Now that face-to-face teaching has resumed in Scotland, it mostly feels like things are back to normal at school, he says. However, it is a different situation outside of school: new restrictions preventing the mixing of households have recently been imposed in Scotland. “It’s funny… I can’t go round to anybody’s house, but I can go into many different classes at school and teach them.”

He’s now using the videos he made during lockdown in his lessons as a springboard for conversations, games and activities in the classroom. “It’s wonderful to actually be able to see the kids enjoying French; when you’re teaching it online with just a camera to look at, it’s not nearly as rewarding.”

He is hopeful that schools will be the last places to close if another lockdown is imposed. “It’s hugely beneficial to children’s health and wellbeing to be back.”

Sarah Wilson: ‘I ran 18 miles to see my pupils. It brought the school community together’

Early years teacher, Fishergate primary school, York

Sarah Wilson, Fishergate primary school, York.
Photograph: Richard Saker/The Observer

Sarah Wilson, a 43-year-old primary school teacher in York, is trying to run 100 marathons by the time she is 50 and has already done 34, so deciding to run 18 miles in a single day, in order to visit 66 of her pupils during lockdown, didn’t seem like a big deal to her. “I probably run about 100 miles a month normally, so an 18-mile run wasn’t a huge distance for me.”

It took her about seven hours, slower than normal because of all the time she spent chatting with the nursery and reception children she visited. “They were so excited and they’d made loads of posters and banners, which was really unexpected and gave me a massive boost.”

As well as supportive messages such as “Go, Mrs Wilson, go!”, a couple of kids even put declarations of love for their teacher on their posters, which, Wilson says, is “always nice”.

Other children gave her gifts of little sweets to keep her going. “It brought us, as a school community, together.” Her efforts also raised more than £1,000 for national food bank charity the Trussell Trust.

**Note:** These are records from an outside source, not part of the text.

-- ==== Sys2Proof/Certificates/Slice0/Obligations.lean ====
section
/-! DEFINITION. The statements for the provers, by chapter of the spec. -/

section Claims

open Sys2Proof Sys2Proof.Machine

/-! ### Quill instructions (chapters 03 and 10) -/

/-- The register operations of Table QR-6 on two registers: command, opcode and value. -/
def Sys2Proof.Claims.binaryOps : List ((Nat → BitVec 24 → Instr) × Nat × (Word → Word → Word)) :=
  [(.qAdd, 0x20, fun a b => a + b), (.qSub, 0x21, fun a b => a - b), (.qAnd, 0x22, fun a b => a &&& b),
   (.qOr, 0x23, fun a b => a ||| b), (.qXor, 0x24, fun a b => a ^^^ b),
   (.qShl, 0x25, fun a b => word (a.toNat * 2 ^ (b.toNat % 64))),
   (.qShr, 0x26, fun a b => word (a.toNat / 2 ^ (b.toNat % 64))),
   (.qSar, 0x27, fun a b => BitVec.ofInt 64 (a.toInt / 2 ^ (b.toNat % 64)))]

/-- The comparisons of Table QR-6. -/
def Sys2Proof.Claims.compareOps : List ((Nat → BitVec 24 → Instr) × Nat × (Word → Word → Word)) :=
  [(.qCmpeq, 0x2C, fun a b => if a = b then 1 else 0), (.qCmpltu, 0x2D, fun a b => if a.toNat < b.toNat then 1 else 0),
   (.qCmplt, 0x2E, fun a b => if a.toInt < b.toInt then 1 else 0),
   (.qMin, 0x31, fun a b => word (min a.toNat b.toNat)), (.qMax, 0x32, fun a b => word (max a.toNat b.toNat))]

/-- The instructions of Table QR-6 with an immediate, a count or a selector, POPC, and the seven selectors of MOV (Table
QR-7): each completes a ready engine's word in one cycle, with its value in q[d]. -/
def Sys2Proof.Claims.ImmediateOps (s : State) (e : Nat) (f : BitVec 24) : Prop :=
    let g := s.engine e
    let done (i : Instr) (v : Word) : Prop := ∃ t, exec i s = .next t ∧ OnlyEngine s t e (g.retired (fd f) v)
    (QuillReady s e 0x28 f → done (.qAddi e f) (g.q (fa f) + BitVec.ofInt 64 (BitVec.ofNat 16 (fimm f)).toInt)) ∧
    (QuillReady s e 0x29 f → done (.qAndi e f) (g.q (fa f) &&& word (fimm f))) ∧
    (QuillReady s e 0x2A f → done (.qOri e f) (g.q (fa f) ||| word (fimm f))) ∧
    (QuillReady s e 0x2B f → fa f = 0 → done (.qLui e f) (word (65536 * fimm f))) ∧
    (QuillReady s e 0x2F f → fb f = 0 → flow f = 0 →
      done (.qPopc e f) (word ((rangeFrom 0 64).map (fun i => bitsOf (g.q (fa f)).toNat i 1)).sum)) ∧
    (QuillReady s e 0x30 f → fimm f ∈ [1, 2, 4, 8] →
      done (.qCrc e f) ((crcUpdate ((g.q (fd f)).setWidth 32) (leBytes (fimm f) (g.q (fa f)).toNat)).setWidth 64)) ∧
    (QuillReady s e 0x33 f →
      (fimm f = 0 → done (.qMov e f) (g.q (fa f))) ∧
      (fimm f = 1 → fa f = 0 → done (.qMov e f) g.mbox) ∧
      (fimm f = 2 → fd f = 0 → ∃ t, exec (.qMov e f) s = .next t ∧
        OnlyEngine s t e (({ g with mbox := g.q (fa f) }.charge 1).advance g)) ∧
      (fimm f = 3 → fa f = 0 → ∀ n, s.engineNow e = some n → done (.qMov e f) (word n)) ∧
      (fimm f = 3 → fa f = 0 → s.engineNow e = none → done (.qMov e f) (BitVec.allOnes 64)) ∧
      (fimm f = 4 → fa f = 0 → done (.qMov e f) g.budget) ∧
      (fimm f = 5 → fa f = 0 → done (.qMov e f) (word (e * 2 ^ 24 + s.engineUnit e))) ∧
      (fimm f = 6 → fa f = 0 → done (.qMov e f) (word (Tbl.keysSome g.tags).length)))

/-- A command faults an engine with a cause and without an effect on what the program sees (R86). -/
def Sys2Proof.Claims.Faulted (s : State) (e : Nat) (i : Instr) (c : Nat) : Prop :=
  let g := s.engine e
  ∃ t, exec i s = .next t ∧
    (t.engine e).state = .faulted ∧ (t.engine e).cause = c ∧ (t.engine e).fpc = g.pc ∧ (t.engine e).faultT = s.pkg.meridian ∧
    (t.engine e).regs = g.regs ∧ (t.engine e).dmem = g.dmem ∧ (t.engine e).pmem = g.land.pmem ∧
    (t.engine e).tags = g.tags ∧ (t.engine e).stack = g.stack ∧ (t.engine e).budget = (g.charge 1).budget ∧ (t.engine e).pc = g.pc ∧
    g.events &&& (t.engine e).events = g.events

/-- Every instruction of Table QR-6 on an engine that is ready: it completes in one cycle, q[d] takes the table's value, and no other
engine and no other part of the state changes. The register operations have bits [11:0] clear, POPC also q[b]'s field, LUI q[a]'s,
CRC one of its four counts, and MOV a selector of Table QR-7 with that selector's zero fields. -/
def Obligations.QuillRegisterOperations : Prop :=
  (∀ x ∈ Sys2Proof.Claims.binaryOps ++ Sys2Proof.Claims.compareOps, ∀ (s : State) (e : Nat) (f : BitVec 24),
    QuillReady s e x.2.1 f → flow f = 0 →
    ∃ t, exec (x.1 e f) s = .next t ∧
      OnlyEngine s t e ((s.engine e).retired (fd f) (x.2.2 ((s.engine e).q (fa f)) ((s.engine e).q (fb f))))) ∧
  (∀ (s : State) (e : Nat) (f : BitVec 24), (s.engine e).broke 1 = false → Sys2Proof.Claims.ImmediateOps s e f)

/-- The forms of LUI, POPC, CRC and MOV that Tables QR-6 and QR-7 do not list fault, and nothing that the program sees changes: RSVD for
a zero field that is not zero, FIELD for a CRC of another count than 1, 2, 4 or 8 and for a MOV of another selector than 0 to 6. -/
def Obligations.QuillImmediateOperations : Prop :=
  ∀ (s : State) (e : Nat) (f : BitVec 24), s.folios.jobs = [] →
    (QuillReady s e 0x2B f → fa f ≠ 0 → Sys2Proof.Claims.Faulted s e (.qLui e f) Cause.rsvd) ∧
    (QuillReady s e 0x2F f → fb f ≠ 0 ∨ flow f ≠ 0 → Sys2Proof.Claims.Faulted s e (.qPopc e f) Cause.rsvd) ∧
    (QuillReady s e 0x30 f → fimm f ∉ [1, 2, 4, 8] → Sys2Proof.Claims.Faulted s e (.qCrc e f) Cause.field) ∧
    (QuillReady s e 0x33 f →
      (fimm f ∈ [1, 3, 4, 5, 6] → fa f ≠ 0 → Sys2Proof.Claims.Faulted s e (.qMov e f) Cause.rsvd) ∧
      (fimm f = 2 → fd f ≠ 0 → Sys2Proof.Claims.Faulted s e (.qMov e f) Cause.rsvd) ∧
      (6 < fimm f → Sys2Proof.Claims.Faulted s e (.qMov e f) Cause.field))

Now that she and her pupils have returned to Fishergate primary school in York, she is organising a run they too can take part in, inside their social bubbles. Each child will run a mile by doing “laps on the school field” and raise money for a local food bank.

Despite finding it impossible to socially distance from the young children she teaches – “you do get sneezed on and licked” – she is glad to be back in the classroom and takes comfort from the extra cleaning and hand-washing routines that the school has put in place. But these extra cleaners and extra supplies cost money and another six months of Covid restrictions are going to have a big financial impact on schools. “School funding is tight. The additional costs should be funded [by the government], otherwise schools will need to make additional cuts.”